The sole purpose of the Extension Amendment is to provide the Company with sufficient time to complete its previously announced Business Combination with Electriq. Approval of the Extension Amendment Proposal is a condition to the implementation of the Extension.
The Extension is also conditioned upon receipt of no more than 30.0 million of the public shares being put to the Company for redemption, WHICH REQUIRES THAT A SUBSTANTIAL NUMBER OF PUBLIC STOCKHOLDERS DO NOT REDEEM OR REDEEM ONLY A PORTION OF THEIR PUBLIC SHARES. The Company reserves the right to waive such condition and proceed with the Extension, in its sole discretion. In addition, the Company will not proceed with the Extension if the number of redemptions of our public shares causes the Company to have less than $5,000,001 of net tangible assets following approval of the Extension Amendment Proposal and the Trust Amendment Proposal.

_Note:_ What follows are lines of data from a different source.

-- ==== Sys2Proof/Laws/Gate.lean ====
section
/-! SUPPORT. Every word is what it does behind the gate of R34. -/

set_option linter.unusedSimpArgs false

namespace Sys2Proof.Machine

/-- The meaning is the gate, and then what the word does. -/
def Gated (i : Instr) : Prop :=
  ∃ k : State → State → Nat → Bool → Group → Slot → Shape → Out, ∀ s, exec i s = gate i s (k s)

/-- The meaning looks first at where the lanes land, and is then the gate, and what the word does. -/
def Landed (i : Instr) : Prop :=
  ∃ k : State → State → Nat → Bool → Group → Slot → Shape → Out, ∀ s, exec i s = landGate i s (k s)

/-- The meaning is behind one of the two gates, or behind that of ret. -/
def Guarded (i : Instr) : Prop :=
  Landed i ∨ ∃ h, ∃ k : State → State → Nat → Bool → Group → Slot → Shape → Out, i = .ret h ∧ ∀ s, exec i s = retGate i h s (k s)

/-- Lanes that go nowhere land nowhere. -/
theorem badLanding_nil (s : State) (g : Group) : badLanding s g [] = 0#96 := rfl

/-- A word that transfers nowhere has the gate alone. -/
theorem landGate_of_nil {i : Instr} (h : ∀ s g sl sh, transfersTo i s g sl sh = []) (s : State)
    (k : State → Nat → Bool → Group → Slot → Shape → Out) : landGate i s k = gate i s k := by
  unfold landGate
  split
  · split
    · rw [h, landThen, badLanding_nil, if_pos rfl]
    · rfl
  · rfl

theorem Gated.landed {i : Instr} (hg : Gated i) (h : ∀ s g sl sh, transfersTo i s g sl sh = []) : Landed i := by
  obtain ⟨k, hk⟩ := hg
  exact ⟨k, fun s => by rw [hk, landGate_of_nil h]⟩

theorem Gated.guarded {i : Instr} (hg : Gated i) (h : ∀ s g sl sh, transfersTo i s g sl sh = []) : Guarded i := .inl (hg.landed h)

For more information regarding the Business Combination and the Merger Agreement, please read the Company’s Current Report on Form 8-K relating to the Business Combination that was filed with the SEC on November 14, 2022, including the complete text of the Merger Agreement provided as an exhibit thereto, and the preliminary joint proxy statement/consent solicitation statement/prospectus included in the Registration Statement on Form S-4 that the Company filed on November 14, 2022, in connection with the stockholder vote for the Merger Agreement, as it may be amended or supplemented from time to time.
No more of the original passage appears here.